/-! ## Dev.answer -/

@[simp] theorem Dev.answer_regs (d : Dev) (r : Reply) : (d.answer r).regs = d.regs := rfl
@[simp] theorem Dev.answer_latch (d : Dev) (r : Reply) : (d.answer r).latch = d.latch := rfl
@[simp] theorem Dev.answer_mem (d : Dev) (r : Reply) : (d.answer r).mem = d.mem := rfl
@[simp] theorem Dev.answer_cells (d : Dev) (r : Reply) : (d.answer r).cells = d.cells := rfl
@[simp] theorem Dev.answer_reports (d : Dev) (r : Reply) : (d.answer r).reports = d.reports := rfl
@[simp] theorem Dev.answer_sched (d : Dev) (r : Reply) : (d.answer r).sched = d.sched := rfl
@[simp] theorem Dev.answer_cSeq (d : Dev) (r : Reply) : (d.answer r).cSeq = d.cSeq := rfl
@[simp] theorem Dev.answer_holdSeen (d : Dev) (r : Reply) : (d.answer r).holdSeen = d.holdSeen := rfl
@[simp] theorem Dev.answer_cSent (d : Dev) (r : Reply) : (d.answer r).cSent = d.cSent := rfl
@[simp] theorem Dev.answer_cWait (d : Dev) (r : Reply) : (d.answer r).cWait = d.cWait := rfl
@[simp] theorem Dev.answer_wins (d : Dev) (r : Reply) : (d.answer r).wins = d.wins := rfl
@[simp] theorem Dev.answer_engs (d : Dev) (r : Reply) : (d.answer r).engs = d.engs := rfl
@[simp] theorem Dev.answer_remotes (d : Dev) (r : Reply) : (d.answer r).remotes = d.remotes := rfl
@[simp] theorem Dev.answer_spprMarks (d : Dev) (r : Reply) : (d.answer r).spprMarks = d.spprMarks := rfl
@[simp] theorem Dev.answer_rowErrors (d : Dev) (r : Reply) : (d.answer r).rowErrors = d.rowErrors := rfl
@[simp] theorem Dev.answer_scrubAt (d : Dev) (r : Reply) : (d.answer r).scrubAt = d.scrubAt := rfl
@[simp] theorem Dev.answer_net (d : Dev) (r : Reply) : (d.answer r).net = d.net := rfl
@[simp] theorem Dev.answer_links (d : Dev) (r : Reply) : (d.answer r).links = d.links := rfl
@[simp] theorem Dev.answer_osChans (d : Dev) (r : Reply) : (d.answer r).osChans = d.osChans := rfl
@[simp] theorem Dev.answer_osSeps (d : Dev) (r : Reply) : (d.answer r).osSeps = d.osSeps := rfl
@[simp] theorem Dev.answer_migrations (d : Dev) (r : Reply) : (d.answer r).migrations = d.migrations := rfl
@[simp] theorem Dev.answer_slots (d : Dev) (r : Reply) : (d.answer r).slots = d.slots := rfl
@[simp] theorem Dev.answer_windowOpen (d : Dev) (r : Reply) : (d.answer r).windowOpen = d.windowOpen := rfl
@[simp] theorem Dev.answer_scoreAt (d : Dev) (r : Reply) : (d.answer r).scoreAt = d.scoreAt := rfl
@[simp] theorem Dev.answer_replace (d : Dev) (r : Reply) : (d.answer r).replace = d.replace := rfl
@[simp] theorem Dev.answer_suspects (d : Dev) (r : Reply) : (d.answer r).suspects = d.suspects := rfl
@[simp] theorem Dev.answer_fencePending (d : Dev) (r : Reply) : (d.answer r).fencePending = d.fencePending := rfl
@[simp] theorem Dev.answer_slolisUp (d : Dev) (r : Reply) : (d.answer r).slolisUp = d.slolisUp := rfl
@[simp] theorem Dev.answer_resets (d : Dev) (r : Reply) : (d.answer r).resets = d.resets := rfl
@[simp] theorem Dev.answer_snap (d : Dev) (r : Reply) : (d.answer r).snap = d.snap := rfl
@[simp] theorem Dev.answer_mgmt (d : Dev) (r : Reply) : (d.answer r).mgmt = d.mgmt := rfl
@[simp] theorem Dev.answer_power (d : Dev) (r : Reply) : (d.answer r).power = d.power := rfl
@[simp] theorem Dev.answer_eths (d : Dev) (r : Reply) : (d.answer r).eths = d.eths := rfl
@[simp] theorem Dev.answer_pcieCfg (d : Dev) (r : Reply) : (d.answer r).pcieCfg = d.pcieCfg := rfl
@[simp] theorem Dev.answer_jtag (d : Dev) (r : Reply) : (d.answer r).jtag = d.jtag := rfl
@[simp] theorem Dev.answer_farTries (d : Dev) (r : Reply) : (d.answer r).farTries = d.farTries := rfl
@[simp] theorem Dev.answer_bandOut (d : Dev) (r : Reply) : (d.answer r).bandOut = d.bandOut := rfl
@[simp] theorem Dev.answer_halted (d : Dev) (r : Reply) : (d.answer r).halted = d.halted := rfl
@[simp] theorem Dev.answer_resetWaits (d : Dev) (r : Reply) : (d.answer r).resetWaits = d.resetWaits := rfl
@[simp] theorem Dev.answer_defects (d : Dev) (r : Reply) : (d.answer r).defects = d.defects := rfl
@[simp] theorem Dev.answer_logRing (d : Dev) (r : Reply) : (d.answer r).logRing = d.logRing := rfl
@[simp] theorem Dev.answer_logSlots (d : Dev) (r : Reply) : (d.answer r).logSlots = d.logSlots := rfl
@[simp] theorem Dev.answer_dgramSeq (d : Dev) (r : Reply) : (d.answer r).dgramSeq = d.dgramSeq := rfl
@[simp] theorem Dev.answer_distSeen (d : Dev) (r : Reply) : (d.answer r).distSeen = d.distSeen := rfl
@[simp] theorem Dev.answer_distRun (d : Dev) (r : Reply) : (d.answer r).distRun = d.distRun := rfl
@[simp] theorem Dev.answer_distBad (d : Dev) (r : Reply) : (d.answer r).distBad = d.distBad := rfl
@[simp] theorem Dev.answer_out (d : Dev) (r : Reply) : (d.answer r).out = d.out := rfl
@[simp] theorem Dev.answer_config (d : Dev) (r : Reply) : (d.answer r).config = d.config := rfl
@[simp] theorem Dev.answer_ptpBase (d : Dev) (r : Reply) : (d.answer r).ptpBase = d.ptpBase := rfl
@[simp] theorem Dev.answer_cycle (d : Dev) (r : Reply) : (d.answer r).cycle = d.cycle := rfl
@[simp] theorem Dev.answer_freeCtr (d : Dev) (r : Reply) : (d.answer r).freeCtr = d.freeCtr := rfl

end Sys2Proof.Machine
end

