/-! ## STEER_INPUT_ARRIVAL (R133, R134) -/

/-- Taking a word from its source leaves the steering units. -/
theorem Dev.takeSource_units {d : Dev} {pc : Nat} {l l' : Launch} {token : Bool} {src : SteerSrc} {w : AWord} (h : d.takeSource pc l token src = some (w, l')) :
    l'.units = l.units := by
  cases src with
  | edge e =>
    obtain ⟨_, -, hw⟩ := Option.map_eq_some_iff.1 h
    rw [← (Prod.mk.inj hw).2]
  | port p =>
    simp only [Dev.takeSource] at h
    split at h
    next => exact nomatch h
    next => rw [← (Prod.mk.inj (Option.some.inj h)).2]; rfl

section
variable {pc : Slot} {u : Fin 66} {d : Dev} {l l' : Launch} {img : List Byte} {src : SteerSrc} {w : AWord} (hrun : d.dataflowRun pc = some (l, img))
  (hmode : (steerRec img u).mode = 1) (hsrc : steerSrc u (steerRec img u).dataSrc = some src) (htake : d.takeSource pc l false src = some (w, l'))
include hrun hmode hsrc htake

theorem Dev.steerArrival_data : d.steerArrival pc u false =
    if (steerRec img u).dataDepth ≤ (l.unit u).data.length then d else d.acceptWord pc img l' u (steerRec img u) false w := by
  simp only [Dev.steerArrival, hrun, hmode, hsrc, htake, Bool.false_and, Bool.or_false, Bool.false_eq_true, if_false, decide_eq_true_eq,
    Nat.one_ne_zero, Nat.reduceEqDiff, decide_false, Bool.and_false]

/-- A data word with room in the buffer enters it. -/
theorem Dev.steerArrival_accepts (hroom : (l.unit u).data.length < (steerRec img u).dataDepth) (hdata : w.token = false) :
    ∃ l2, ((d.steerArrival pc u false).arr pc).run = some l2 ∧ (l2.unit u).data = (l.unit u).data ++ [w] ∧ l2.edges = l'.edges ∧
      l2.portPos = l'.portPos ∧ (d.steerArrival pc u false).mem = d.mem ∧ CellsStand d (d.steerArrival pc u false) pc := by
  have hunit : l'.unit u = l.unit u := by rw [Launch.unit, Dev.takeSource_units htake, Launch.unit]
  have haccept : d.acceptWord pc img l' u (steerRec img u) false w =
      d.setRun pc img (l'.setUnit u { l.unit u with data := (l.unit u).data ++ [w] }) := by
    have hplain : ((steerRec img u).mode = 2) = False := eq_false (by rw [hmode]; decide)
    simp only [Dev.acceptWord, hdata, hunit, hplain, bne_self_eq_false, Bool.false_and, Bool.false_eq_true, if_false]
  obtain ⟨hset, hmem, -, hcells⟩ := Dev.setRun_stands (Dev.dataflowRun_some hrun).1 img (l'.setUnit u { l.unit u with data := (l.unit u).data ++ [w] })
  rw [Dev.steerArrival_data hrun hmode hsrc htake, if_neg (by omega), haccept]
  refine ⟨_, hset, ?_, ?_, ?_, hmem, hcells⟩
  · rw [Launch.settled_unit, Launch.unit_setUnit]
  · rw [Launch.settled_edges]
    rfl
  · rw [Launch.settled_portPos]
    rfl

end

end Sys2Proof.Machine
end

section
namespace Sys2Proof.Machine

/-! ## STEER_FIRE (R135, R137) -/

theorem steerSend_port (img : List Byte) (pc : Nat) (l : Launch) (u : Nat) {entry : Nat} (w : AWord) (h : entry % 4 = 2) : steerSend img pc l u entry w =
    if (l.desc.port (bitsOf entry 6 4)).words ≤ l.moved (bitsOf entry 6 4) then .overrun
    else .store (l.advance (bitsOf entry 6 4)) (l.portAddr pc (bitsOf entry 6 4) (l.moved (bitsOf entry 6 4))) := by
  simp only [steerSend, h]

section
variable {pc : Slot} {u : Fin 66} {d : Dev} {l : Launch} {img : List Byte} (hrun : d.dataflowRun pc = some (l, img))
  {w : AWord} {ws : List AWord} (hdata : (l.unit u).data = w :: ws)
include hrun hdata

/-- PASS to an output port: the word is stored, or the stream covers no more. -/
theorem Dev.steerFire_port (hmode : (steerRec img u).mode = 1) {p : Nat} (hroute : (steerRec img u).routes.getD 0 0 % 4 = 2)
    (hp : bitsOf ((steerRec img u).routes.getD 0 0) 6 4 = p) : d.steerFire pc u =
    if (l.desc.port p).words ≤ l.moved p then d.protocolFault pc l 5 u 0 w.tag 0
    else (d.storeNat (l.portAddr pc p (l.moved p)) 8 w.data.toNat).setRun pc img ((l.setUnit u { l.unit u with data := ws }).advance p) := by
  subst hp
  have hsend := steerSend_port img pc (l.setUnit u { l.unit u with data := ws }) u w hroute
  by_cases hover : (l.desc.port (bitsOf ((steerRec img u).routes.getD 0 0) 6 4)).words ≤ l.moved (bitsOf ((steerRec img u).routes.getD 0 0) 6 4)
  · rw [if_pos hover]
    simp only [Dev.steerFire, hrun, hmode, hdata, hsend.trans (if_pos hover)]
  · rw [if_neg hover]
    simp only [Dev.steerFire, hrun, hmode, hdata, hsend.trans (if_neg hover)]
    rfl

/-- The word is stored at its place in the port's stream, and the port has moved one more. -/
theorem Dev.steerFire_stores (hmode : (steerRec img u).mode = 1) {p : Nat} (hroute : (steerRec img u).routes.getD 0 0 % 4 = 2)
    (hp : bitsOf ((steerRec img u).routes.getD 0 0) 6 4 = p) (hroom : l.moved p < (l.desc.port p).words) :
    Memory.read (d.steerFire pc u).mem (l.portAddr pc p (l.moved p)) 8 = leBytes 8 w.data.toNat ∧ BytesStand d (d.steerFire pc u) (l.portAddr pc p (l.moved p)) 8 ∧
    ∃ l2, ((d.steerFire pc u).arr pc).run = some l2 ∧ (l2.unit u).data = ws ∧ l2.moved p = l.moved p + 1 := by
  have hlaunch : ((d.storeNat (l.portAddr pc p (l.moved p)) 8 w.data.toNat).arr pc).run = some l := (Dev.dataflowRun_some hrun).1
  obtain ⟨hset, hmem, -, -⟩ := Dev.setRun_stands hlaunch img ((l.setUnit u { l.unit u with data := ws }).advance p)
  have hread := d.load_store_same (l.portAddr pc p (l.moved p)) (leBytes 8 w.data.toNat) (leBytes_length 8 _)
  have hstand := BytesStand.store d (l.portAddr pc p (l.moved p)) (leBytes 8 w.data.toNat)
  rw [leBytes_length] at hstand
  rw [Dev.steerFire_port hrun hdata hmode hroute hp, if_neg (by omega)]
  refine ⟨hmem ▸ hread, hstand.trans (.of_mem hmem _ 8), _, hset, ?_, ?_⟩
  · rw [Launch.settled_unit]
    exact congrArg UnitState.data ((l.unit_setUnit u { l.unit u with data := ws }))
  · rw [Launch.settled_moved, Launch.moved_advance]
    rfl

theorem Dev.steerFire_overruns (hmode : (steerRec img u).mode = 1) {p : Nat} (hroute : (steerRec img u).routes.getD 0 0 % 4 = 2)
    (hp : bitsOf ((steerRec img u).routes.getD 0 0) 6 4 = p) (hover : (l.desc.port p).words ≤ l.moved p) (htag : w.tag < 2 ^ 8) :
    ProtocolFaulted d (d.steerFire pc u) pc l 5 := by
  rw [Dev.steerFire_port hrun hdata hmode hroute hp, if_pos hover]
  exact ProtocolFaulted.protocolFault (Dev.dataflowRun_some hrun).1 (by decide) (Nat.lt_trans u.isLt (by decide)) (by decide) htag (by decide)

variable {t : AWord} {ts : List AWord} (htokens : (l.unit u).tokens = t :: ts) (hmode : (steerRec img u).mode = 2)
include htokens hmode

/-- A token of another tag, ANY clear, is a fault of kind 1. -/
theorem Dev.steerFire_clashes (hany : t.any = false) (hne : t.tag ≠ w.tag) (ht : t.tag < 2 ^ 8) (hw : w.tag < 2 ^ 8) :
    ProtocolFaulted d (d.steerFire pc u) pc l 1 := by
  have hfault : d.steerFire pc u = d.protocolFault pc l 1 u 0 w.tag t.tag := by
    simp only [Dev.steerFire, hrun, hmode, hdata, htokens, hany, bne_iff_ne.2 hne, Bool.not_false, Bool.and_self, if_true]
  rw [hfault]
  exact ProtocolFaulted.protocolFault (Dev.dataflowRun_some hrun).1 (by decide) (Nat.lt_trans u.isLt (by decide)) (by decide) hw ht

/-- A token of route 15 drops the data word. -/
theorem Dev.steerFire_drops (hpair : t.any = true ∨ t.tag = w.tag) (hok : t.tokenOk (steerRec img u) = true) (hroute : t.route = 15)
    (hclash : ({ l.unit u with data := ws, tokens := ts } : UnitState).clash = none) :
    (∃ l2, ((d.steerFire pc u).arr pc).run = some l2 ∧ (l2.unit u).data = ws ∧ (l2.unit u).tokens = ts) ∧ (d.steerFire pc u).mem = d.mem ∧
    CellsStand d (d.steerFire pc u) pc := by
  have hmatch : (!t.any && t.tag != w.tag) = false := by
    rcases hpair with h | h
    · rw [h]
      rfl
    · rw [h, bne_self_eq_false, Bool.and_false]
  have hdrop : d.steerFire pc u = d.setRun pc img (l.setUnit u { l.unit u with data := ws, tokens := ts }) := by
    have hsend : steerSend img pc (l.setUnit u { l.unit u with data := ws, tokens := ts }) u 3 w = .done (l.setUnit u { l.unit u with data := ws, tokens := ts }) := rfl
    simp only [Dev.steerFire, hrun, hmode, hdata, htokens, hmatch, hok, hroute, hsend, hclash, Bool.not_true, Bool.false_eq_true, if_false, if_true]
  obtain ⟨hset, hmem, -, hcells⟩ := Dev.setRun_stands (Dev.dataflowRun_some hrun).1 img (l.setUnit u { l.unit u with data := ws, tokens := ts })
  rw [hdrop]
  refine ⟨⟨_, hset, ?_, ?_⟩, hmem, hcells⟩
  · rw [Launch.settled_unit, Launch.unit_setUnit]
  · rw [Launch.settled_unit, Launch.unit_setUnit]

end

/-! ## DATAFLOW_DEADLOCK (R158) -/

theorem Dev.dataflowDeadlock_faults {pc : Slot} {d : Dev} {l : Launch} {img : List Byte} (hrun : d.dataflowRun pc = some (l, img)) (hdrain : l.drain = none)
    (hthawed : d.isFrozen pc = false) : ProtocolFaulted d (d.dataflowDeadlock pc) pc l 6 := by
  have hfault : d.dataflowDeadlock pc = d.protocolFault pc l 6 0xFF 0 0 0 := by
    simp only [Dev.dataflowDeadlock, hrun, hdrain, hthawed, Option.isSome_none, Bool.or_self, Bool.false_eq_true, if_false]
  rw [hfault]
  exact ProtocolFaulted.protocolFault (Dev.dataflowRun_some hrun).1 (by decide) (by decide) (by decide) (by decide) (by decide)

/-- Settles O32: a lane fires or faults, a steering unit takes, sends, drops or faults, and a launch that stands still faults. -/
theorem dataflowWordsMoveUnderTheirTags : Obligations.DataflowWordsMoveUnderTheirTags := by
  intro pc d l img hrun
  refine ⟨fun s k n ops hout hops hop hfull => ?_, fun u => ⟨fun src w l' hmode hsrc htake => ⟨fun hroom hdata => ?_, fun hfull => ?_⟩,
    fun w ws hdata hmode hroute => ⟨fun hroom => ?_, fun hover htag => ?_⟩, fun w ws t ts hdata htokens hmode => ⟨fun hany hne ht hw => ?_, fun hpair hok hdrop hclash => ?_⟩⟩,
    fun hdrain hthawed => ?_⟩
  · have fire : ∀ {post : Dev → Prop}, post (d.laneFire pc (33 * s.val + k.val) n) → Does (.laneFire pc s k n) d post := fun h _ => ⟨_, rfl, h⟩
    have hlane : 33 * s.val + k.val < 2 ^ 11 := by omega
    exact ⟨fun htags => fire (Dev.laneFire_fires hrun hout hops hop hfull htags),
      fun hclash hlead htags => fire (Dev.laneFire_clashes hrun hout hops hop hfull hlane hclash hlead htags)⟩
  · exact .of_run (f := fun d => d.steerArrival pc u false) (fun _ => rfl) (Dev.steerArrival_accepts hrun hmode hsrc htake hroom hdata)
  · exact .of_run (f := fun d => d.steerArrival pc u false) (fun _ => rfl) ((Dev.steerArrival_data hrun hmode hsrc htake).trans (if_pos hfull))
  · exact .of_run (f := fun d => d.steerFire pc u) (fun _ => rfl) (Dev.steerFire_stores hrun hdata hmode hroute rfl hroom)
  · exact .of_run (f := fun d => d.steerFire pc u) (fun _ => rfl) (Dev.steerFire_overruns hrun hdata hmode hroute rfl hover htag)
  · exact .of_run (f := fun d => d.steerFire pc u) (fun _ => rfl) (Dev.steerFire_clashes hrun hdata htokens hmode hany hne ht hw)
  · exact .of_run (f := fun d => d.steerFire pc u) (fun _ => rfl) (Dev.steerFire_drops hrun hdata htokens hmode hpair hok hdrop hclash)
  · exact .of_run (f := fun d => d.dataflowDeadlock pc) (fun _ => rfl) (Dev.dataflowDeadlock_faults hrun hdrain hthawed)

end Sys2Proof.Machine
end

section
namespace Sys2Proof.Machine

/-! ## Windows: what a window command leaves (R182 to R184) -/

theorem Dev.win_setWin_same (d : Dev) (w : Nat) (x : Window) : (d.setWin w x).win w = x := SMap.read_write_same ..

theorem Dev.win_setWin_other (d : Dev) {w k : Nat} (h : k ≠ w) (x : Window) : (d.setWin w x).win k = d.win k := SMap.read_write_other h ..
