-- ==== Sys2Proof/Machine/Ops.lean ====
section
/-! DEFINITION. The shared operations that every block uses: handing on inside a step, the free order, posting a notice, placing a
reply, the power mode, and the debounced lines. -/

namespace Sys2Proof.Machine

/-- Hands a signal on; `settle` delivers it inside the same step. -/
def emit (x : Signal) (s : State) : State := s.setSignals (s.signals ++ [x])

/-- Hands a signal on ahead of every other: the next thing the step takes. -/
def emitNow (x : Signal) (s : State) : State := s.setSignals (x :: s.signals)

/-- Reads a free order: whether the first of two events that come together is taken first (log entry 1). -/
def takeOrder (s : State) : Bool × State :=
  (Config.freeOrder s.freeCount, s.setFreeCount (s.freeCount + 1))

/-! ## Notices and replies -/

/-- ATTN in PULSE mode: a pulse begins, or begins again (R199). -/
def Link.startPulse (l : Link) : Link := { l with pulse := l.attnMode = .pulse }

/-- Whether a kind is masked (R196, R206). -/
def Link.masked (l : Link) (k : NoticeKind) : Bool := l.mask.getLsbD (k.code - 0x40)

/-- Replaces the payload of the unread record of kind `k`. -/
def replaceNotice (k : NoticeKind) (payload : List Byte) (notices : List Notice) : List Notice :=
  notices.map (fun n => if n.kind = k then { n with payload := payload } else n)

/-- An update in place of the notice in flight marks the record in flight changed (R195). -/
def Link.markFlight (l : Link) (k : NoticeKind) : Link :=
  match l.flight, l.notices with
  | some f, n :: _ => if f.source = .notice && n.kind = k then { l with flight := some { f with changed := true } } else l
  | _, _ => l

/-- Posting a notice: masked, updated in place, appended or dropped (R196). -/
def Link.post (k : NoticeKind) (payload : List Byte) (l : Link) : Link :=
  if l.masked k then l
  else if k.isState && l.notices.any (fun n => n.kind = k) then
    Link.startPulse (Link.markFlight { l with notices := replaceNotice k payload l.notices } k)
  else if l.notices.length < 8 then
    Link.startPulse { l with notices := l.notices ++ [⟨k, payload⟩] }
  else { l with overflow := true }

/-- A block posts a notice (R196). -/
def post (k : NoticeKind) (payload : List Byte) (s : State) : State := s.setLink (s.link.post k payload)

/-- Places a reply in the reply slot (R193, R194, R199). -/
def Link.place (r : OutRecord) (l : Link) : Link := Link.startPulse { l with reply := some r }

/-- The reply to a request of kind `kind` (R193). -/
def reply (kind : Nat) (st : Status) (payload : List Byte) (s : State) : State :=
  s.setLink (s.link.place ⟨replyKind (byte kind), byte st.code, payload⟩)

/-! ## Debounced lines -/

/-- A debounced line. -/
def Supervisor.line (x : Supervisor) : DebLine → Debounced
  | .slot => x.slot
  | .clampEnd => x.clampEnd
  | .ejectEnd => x.ejectEnd
  | .innerLimit => x.innerLimit
  | .supplyLow => x.supplyLow

/-- Writes a debounced line. -/
def Supervisor.setLine (x : Supervisor) (l : DebLine) (d : Debounced) : Supervisor :=
  match l with
  | .slot => { x with slot := d }
  | .clampEnd => { x with clampEnd := d }
  | .ejectEnd => { x with ejectEnd := d }
  | .innerLimit => { x with innerLimit := d }
  | .supplyLow => { x with supplyLow := d }

/-! ## Power mode -/

/-- Entry to a power mode: a POWER notice at each entry to a new mode (R181). -/
def setPower (m : Power) (s : State) : State :=
  if s.sup.power = m then s
  else post .power [byte m.code] (s.setSup { s.sup with power := m })

/-- A wake from SLEEP: the mode entered, and SHOCK's level taken as the level last seen (R174, R184). In any other mode nothing
happens. -/
def wakeTo (m : Power) (s : State) : State :=
  if s.sup.power = .sleep then setPower m (s.setSup { s.sup with shockSeen := s.sup.shockPin })
  else s

end Sys2Proof.Machine
end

**TASK BRIEF:** Restate the listing exactly, starting at its first line and ending at the line where "d.engs := rfl" occurs; include both and no other lines.

**RESPONSE TO THE EXERCISE:**
/-! ## Dev.answer -/

@[simp] theorem Dev.answer_regs (d : Dev) (r : Reply) : (d.answer r).regs = d.regs := rfl
@[simp] theorem Dev.answer_latch (d : Dev) (r : Reply) : (d.answer r).latch = d.latch := rfl
@[simp] theorem Dev.answer_mem (d : Dev) (r : Reply) : (d.answer r).mem = d.mem := rfl
@[simp] theorem Dev.answer_cells (d : Dev) (r : Reply) : (d.answer r).cells = d.cells := rfl
@[simp] theorem Dev.answer_reports (d : Dev) (r : Reply) : (d.answer r).reports = d.reports := rfl
@[simp] theorem Dev.answer_sched (d : Dev) (r : Reply) : (d.answer r).sched = d.sched := rfl
@[simp] theorem Dev.answer_cSeq (d : Dev) (r : Reply) : (d.answer r).cSeq = d.cSeq := rfl
@[simp] theorem Dev.answer_holdSeen (d : Dev) (r : Reply) : (d.answer r).holdSeen = d.holdSeen := rfl
@[simp] theorem Dev.answer_cSent (d : Dev) (r : Reply) : (d.answer r).cSent = d.cSent := rfl
@[simp] theorem Dev.answer_cWait (d : Dev) (r : Reply) : (d.answer r).cWait = d.cWait := rfl
@[simp] theorem Dev.answer_wins (d : Dev) (r : Reply) : (d.answer r).wins = d.wins := rfl
@[simp] theorem Dev.answer_engs (d : Dev) (r : Reply) : (d.answer r).engs = d.engs := rfl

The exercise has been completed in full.